Nichols writes that the “soldiers” fighting “wokeness” talk about “liberty” and “freedom,” but those are really just code words for personal grudges, racial and class resentments, and generalized paranoia.

What makes this situation worse is that there is no remedy for it. When people are driven by fantasies, by resentment, by an internalized sense of inferiority, there is no redemption in anything. Winning elections, burning effigies, even shooting at other citizens does not soothe their anger but instead deepens the spiritual and moral void that haunts them.

Donald Trump is central to this fraying of public sanity, because he has done one thing for such people that no one else could do: He has made their lives interesting. He has made them feel important. He has taken their itching frustrations about the unfairness of life and created a morality play around them, and cast himself as the central character. Trump, to his supporters, is the avenging angel who is going to lay waste to the “elites,” the smarty-pantses and do-gooders, the godless and the smug, the satisfied and the comfortable.

In other words, Trump is leading the battle against “woke” folks. You know, people who have the nerve to suggest that conclusions should be based upon verifiable evidence, that many if not most of the issues we face are complicated, and that knowledge and expertise are desirable and not simply an elitist construct devised to make less educated people feel inferior.

It”s “woke” to admit that racism and anti-Semitism and homophobia still exist; “woke” to recognize that climate change is real and that it threatens our future; “woke” to criticize the “Big Lie;” “woke” to argue that women are entitled to agency over their own lives and bodies…

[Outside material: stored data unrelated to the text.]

-- ==== Sys2Proof/Machine/ThreadInt.lean ====
section
/-! DEFINITION. The thread-class integer, address, comparison and predicate words (R98 to R106), REP's operands apart. -/

namespace Sys2Proof.Machine

/-! ### Values (R98 to R102) -/

/-- `sat_i32` (R98). -/
def satI32 (x : Int) : Word := BitVec.ofInt 32 (max (-(2 ^ 31)) (min (2 ^ 31 - 1) x))
/-- `sat_n32` (R98). -/
def satN32 (x : Int) : Word := BitVec.ofInt 32 (max 0 (min (2 ^ 32 - 1) x))

/-- The exact sum, difference or multiply-add `f`, read and narrowed as MOD selects (R98). -/
def satOp (k : SatKind) (f : Int → Int → Int → Int) (a b d : Word) : Word :=
  match k with
  | .wrap => BitVec.ofInt 32 (f a.toInt b.toInt d.toInt)
  | .satI => satI32 (f a.toInt b.toInt d.toInt)
  | .satN => satN32 (f a.toNat b.toNat d.toNat)

/-- imul (R98). -/
def mulOp (k : MulKind) (a b : Word) : Word :=
  match k with
  | .lo => a * b
  | .hiI => BitVec.ofInt 32 (a.toInt * b.toInt / 2 ^ 32)
  | .hiN => BitVec.ofNat 32 (a.toNat * b.toNat / 2 ^ 32)

/-- imin and imax (R98). -/
def minMaxOp (k : MinMaxKind) (a b : Word) : Word :=
  match k with
  | .minI => if b.slt a then b else a
  | .maxI => if a.slt b then b else a
  | .minN => if b.ult a then b else a
  | .maxN => if a.ult b then b else a

/-- iabs, ineg and iabs.sat (R98). -/
def absOp (k : AbsKind) (a : Word) : Word :=
  match k with
  | .abs => if a.slt 0 then -a else a
  | .neg => -a
  | .absSat => satI32 (if a.toInt < 0 then -a.toInt else a.toInt)

/-- and, or, xor, andn (R98). -/
def logicFn (op : LogicOp) (a b : Word) : Word :=
  match op with
  | .and => a &&& b
  | .or => a ||| b
  | .xor => a ^^^ b
  | .andn => a &&& ~~~b

/-- Number of 1 bits. -/
def popcount (a : Word) : Nat := ((upTo 32).filter fun i => a.getLsbD i).length
/-- Number of leading zero bits, 32 for 0. -/
def clzOf (a : Word) : Nat := ((upTo 32).find? fun i => a.getLsbD (31 - i)).getD 32
/-- Bit j of the result is bit 31 − j. -/
def brevOf (a : Word) : Word :=
  (upTo 32).foldl (fun w i => if a.getLsbD (31 - i) then w ||| BitVec.ofNat 32 (2 ^ i) else w) 0

/-- not, popc, clz, brev (R98). -/
def bitFn (op : BitOp) (a : Word) : Word :=
  match op with
  | .not => ~~~a
  | .popc => BitVec.ofNat 32 (popcount a)
  | .clz => BitVec.ofNat 32 (clzOf a)
  | .brev => brevOf a

/-- The shifts, by the low five bits of the count (R98). -/
def shiftFn (op : ShiftOp) (a : Word) (n : Nat) : Word :=
  match op with
  | .shl => a <<< (n % 32)
  | .shr => a >>> (n % 32)
  | .sar => a.sshiftRight (n % 32)
  | .rotl => a.rotateLeft (n % 32)

/-- Position and length of a bit field (R99). -/
def fieldPos (b : Word) : Nat := bitsOf b.toNat 0 5
def fieldLen (b : Word) : Nat := min (bitsOf b.toNat 8 6) 32

/-- bfe (R99). -/
def bfeFn (k : Sgn) (a b : Word) : Word :=
  let len := fieldLen b
  if len == 0 then 0
  else
    let x : Nat := match k with
      | .nat => a.toNat
      | .int => (sext64 a).toNat
    let f := bitsOf x (fieldPos b) len
    match k with
    | .nat => BitVec.ofNat 32 f
    | .int => BitVec.ofInt 32 (toSigned len f)

/-- bfi (R99). -/
def bfiFn (d a b : Word) : Word :=
  let pos := fieldPos b
  let len := fieldLen b
  (upTo len).foldl (fun w j =>
    if pos + j ≤ 31 then
      if a.getLsbD j then w ||| BitVec.ofNat 32 (2 ^ (pos + j)) else w &&& ~~~(BitVec.ofNat 32 (2 ^ (pos + j)))
    else w) d

/-- The integer conditions (R64). -/
def condHolds (c : Cond) (x y : Int) : Bool :=
  match c with
  | .eq => x == y
  | .ne => x != y
  | .lt => x < y
  | .le => x ≤ y
  | .gt => x > y
  | .ge => x ≥ y

/-- add64, sub64 and add64.sx (R101). -/
def add64Fn (k : Add64Kind) (a b : DWord) (b32 : Word) : DWord :=
  match k with
  | .add => a + b
  | .sub => a - b
  | .addSx => a + sext64 b32

/-- A predicate operation (R105). -/
def plopFn (op : PlopOp) (a b : Bool) : Bool :=
  match op with
  | .and => a && b
  | .or => a || b
  | .xor => a != b
  | .andn => a && !b
  | .orn => a || !b
  | .nand => !(a && b)
  | .nor => !(a || b)
  | .xnor => a == b

/-! ### Words of one, two and three operands -/

/-- A word d ← f(a, b) (R93). -/
def tw2 (s : State) (d a b : VReg) (g : Guard) (f : Word → Word → Word) : Outcome :=
  issue s true fun x => threadWord x g 1 [a.toNat, b.toNat] [d.toNat] fun _ _ t => .val d (f (t.v a.toNat) (t.v b.toNat))

/-- A word d ← f(a, b, d) (R93). -/
def tw3 (s : State) (d a b : VReg) (g : Guard) (f : Word → Word → Word → Word) : Outcome :=
  issue s true fun x =>
    threadWord x g 1 [a.toNat, b.toNat, d.toNat] [d.toNat] fun _ _ t => .val d (f (t.v a.toNat) (t.v b.toNat) (t.v d.toNat))

/-- A word d ← f(a) of length `len` (R93). -/
def tw1 (s : State) (d a : VReg) (g : Guard) (f : Word → Word) : Outcome :=
  issue s true fun x => threadWord x g 1 [a.toNat] [d.toNat] fun _ _ t => .val d (f (t.v a.toNat))

/-- An immediate word, unguarded (R49, R100). -/
def twI (s : State) (d a : VReg) (f : Word → Word) : Outcome := tw1 s d a Guard.all f

/-- A 12-bit immediate, sign-extended (R49). -/
def simm (i : BitVec 12) : Word := i.signExtend 32
/-- A 12-bit immediate, zero-extended (R49). -/
def zimm (i : BitVec 12) : Word := i.zeroExtend 32

def execIadd (k : SatKind) (d a b : VReg) (g : Guard) (s : State) : Outcome :=
  tw2 s d a b g fun x y => satOp k (fun x y _ => x + y) x y 0
def execIsub (k : SatKind) (d a b : VReg) (g : Guard) (s : State) : Outcome :=
  tw2 s d a b g fun x y => satOp k (fun x y _ => x - y) x y 0
def execImul (k : MulKind) (d a b : VReg) (g : Guard) (s : State) : Outcome := tw2 s d a b g (mulOp k)
def execImad (k : SatKind) (d a b : VReg) (g : Guard) (s : State) : Outcome :=
  tw3 s d a b g (satOp k fun x y z => x * y + z)
def execIminmax (k : MinMaxKind) (d a b : VReg) (g : Guard) (s : State) : Outcome := tw2 s d a b g (minMaxOp k)
def execIabs (k : AbsKind) (d a : VReg) (g : Guard) (s : State) : Outcome := tw1 s d a g (absOp k)
def execLogic (op : LogicOp) (d a b : VReg) (g : Guard) (s : State) : Outcome := tw2 s d a b g (logicFn op)
def execBitop (op : BitOp) (d a : VReg) (g : Guard) (s : State) : Outcome := tw1 s d a g (bitFn op)
def execShift (op : ShiftOp) (d a b : VReg) (g : Guard) (s : State) : Outcome :=
  tw2 s d a b g fun x y => shiftFn op x y.toNat
def execBfe (k : Sgn) (d a b : VReg) (g : Guard) (s : State) : Outcome := tw2 s d a b g (bfeFn k)
def execBfi (d a b : VReg) (g : Guard) (s : State) : Outcome := tw3 s d a b g fun x y z => bfiFn z x y

/-- ICMP (R102): the operands are single registers, or pairs for the 64-bit forms. -/
def execIcmp (k : IcmpKind) (c : Cond) (p : PReg) (a b : VReg) (g : Guard) (s : State) : Outcome :=
  issue s true fun x =>
    let wide := k == .i64 || k == .n64
    let reads := if wide then regsFrom a.toNat 2 ++ regsFrom b.toNat 2 else [a.toNat, b.toNat]
    threadWord x g 1 reads [] fun _ _ t =>
      .pred p (match k with
        | .i32 => condHolds c (t.v a.toNat).toInt (t.v b.toNat).toInt
        | .n32 => condHolds c (t.v a.toNat).toNat (t.v b.toNat).toNat
        | .i64 => condHolds c (t.v64 a.toNat).toInt (t.v64 b.toNat).toInt
        | .n64 => condHolds c (t.v64 a.toNat).toNat (t.v64 b.toNat).toNat)

/-- SEL (R104): GN and GP select, and the execution mask is the fragment's mask. -/
def execSel (d a b : VReg) (g : Guard) (s : State) : Outcome :=
  issue s true fun x =>
    threadWord x Guard.all 1 [a.toNat, b.toNat] [d.toNat] fun _ _ t =>
      .val d (if t.pr g.p != g.neg then t.v a.toNat else t.v b.toNat)

/-- add64, sub64 and add64.sx (R101). -/
def execAdd64 (k : Add64Kind) (d a b : VReg) (g : Guard) (s : State) : Outcome :=
  issue s true fun x =>
    let breads := if k == .addSx then [b.toNat] else regsFrom b.toNat 2
    threadWord x g 1 (regsFrom a.toNat 2 ++ breads) (regsFrom d.toNat 2) fun _ _ t =>
      .val64 d (add64Fn k (t.v64 a.toNat) (t.v64 b.toNat) (t.v b.toNat))

/-- lea (R101). -/
def execLea (sh : BitVec 2) (d a b : VReg) (g : Guard) (s : State) : Outcome :=
  issue s true fun x =>
    threadWord x g 1 (regsFrom a.toNat 2 ++ [b.toNat]) (regsFrom d.toNat 2) fun _ _ t =>
      .val64 d (t.v64 a.toNat + zext64 (t.v b.toNat) <<< sh.toNat)

def execIaddi (d a : VReg) (i : BitVec 12) (s : State) : Outcome := twI s d a fun x => x + simm i
def execImuli (d a : VReg) (i : BitVec 12) (s : State) : Outcome := twI s d a fun x => x * simm i
def execAndi (d a : VReg) (i : BitVec 12) (s : State) : Outcome := twI s d a fun x => x &&& zimm i
def execOri (d a : VReg) (i : BitVec 12) (s : State) : Outcome := twI s d a fun x => x ||| zimm i
def execXori (d a : VReg) (i : BitVec 12) (s : State) : Outcome := twI s d a fun x => x ^^^ zimm i
def execShli (d a : VReg) (n : BitVec 5) (s : State) : Outcome := twI s d a fun x => shiftFn .shl x n.toNat
def execShri (d a : VReg) (n : BitVec 5) (s : State) : Outcome := twI s d a fun x => shiftFn .shr x n.toNat
def execSari (d a : VReg) (n : BitVec 5) (s : State) : Outcome := twI s d a fun x => shiftFn .sar x n.toNat

/-- ICMPI.I32 (R102). -/
def execIcmpiI32 (c : Cond) (p : PReg) (a : VReg) (i : BitVec 12) (s : State) : Outcome :=
  issue s true fun x => threadWord x Guard.all 1 [a.toNat] [] fun _ _ t =>
    .pred p (condHolds c (t.v a.toNat).toInt (simm i).toInt)
/-- ICMPI.N32 (R102). -/
def execIcmpiN32 (c : Cond) (p : PReg) (a : VReg) (i : BitVec 12) (s : State) : Outcome :=
  issue s true fun x => threadWord x Guard.all 1 [a.toNat] [] fun _ _ t =>
    .pred p (condHolds c (t.v a.toNat).toNat (zimm i).toNat)

/-- MOVI (R100). -/
def execMovi (d : VReg) (i : BitVec 12) (s : State) : Outcome :=
  issue s true fun x => threadWord x Guard.all 1 [] [d.toNat] fun _ _ _ => .val d (simm i)
/-- MOVL: its literal is the word after it (R100). -/
def execMovl (d : VReg) (w : Word) (s : State) : Outcome :=
  issue s true fun x => threadWord x Guard.all 2 [] [d.toNat] fun _ _ _ => .val d w
/-- ADD64I (R101). -/
def execAdd64i (d a : VReg) (i : BitVec 12) (s : State) : Outcome :=
  issue s true fun x => threadWord x Guard.all 1 (regsFrom a.toNat 2) (regsFrom d.toNat 2) fun _ _ t =>
    .val64 d (t.v64 a.toNat + i.signExtend 64)

/-- PLOP (R105). -/
def execPlop (op : PlopOp) (pd pa pb : PReg) (g : Guard) (s : State) : Outcome :=
  issue s true fun x => threadWord x g 1 [] [] fun _ _ t => .pred pd (plopFn op (t.pr pa) (t.pr pb))
/-- PMOV.V (R106). -/
def execPmovV (d : VReg) (pa : PReg) (g : Guard) (s : State) : Outcome :=
  issue s true fun x => threadWord x g 1 [] [d.toNat] fun _ _ t => .val d (if t.pr pa then 1 else 0)
/-- PMOV.P (R106). -/
def execPmovP (pd : PReg) (a : VReg) (g : Guard) (s : State) : Outcome :=
  issue s true fun x => threadWord x g 1 [a.toNat] [] fun _ _ t => .pred pd (t.v a.toNat != 0)

/-- ENTER (R17, R123): FRAME of every active thread; a size that is not 8 to 64 in steps of 8 raises cause WINDOW. -/
def execEnter (n : BitVec 12) (s : State) : Outcome :=
  issue s true fun x =>
    if n.toNat % 8 != 0 || n.toNat == 0 || 64 < n.toNat then illegal x causeWindow
    else
      advance (x.s.modGroup x.is.gid fun g =>
        g.modThreads (fun i => x.f.mask.getLsbD i) fun _ t => { t with frame := n.toNat }) x.is 1

end Sys2Proof.Machine
end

To those on the political Right, to be “woke” doesn’t simply describe people who have awakened to obvious realities and begun trying to ameliorate inequities. To the True Believers, the Christian Nationalists, “woke” is today’s “mark of the beast.” 

So here we are.

“Wokeness”  no longer means you’ve reached certain conclusions about contemporary society based on research, observation and  common sense. It’s morphed. It has become a label to be applied to one’s mortal enemies–and a threat to be defeated at all costs. 

 It is simply not possible for rational folks to reason with the True Believers. The old adage is right–you can’t reason people out of positions they didn’t reason themselves into. 

Welcome to the all-encompassing culture war.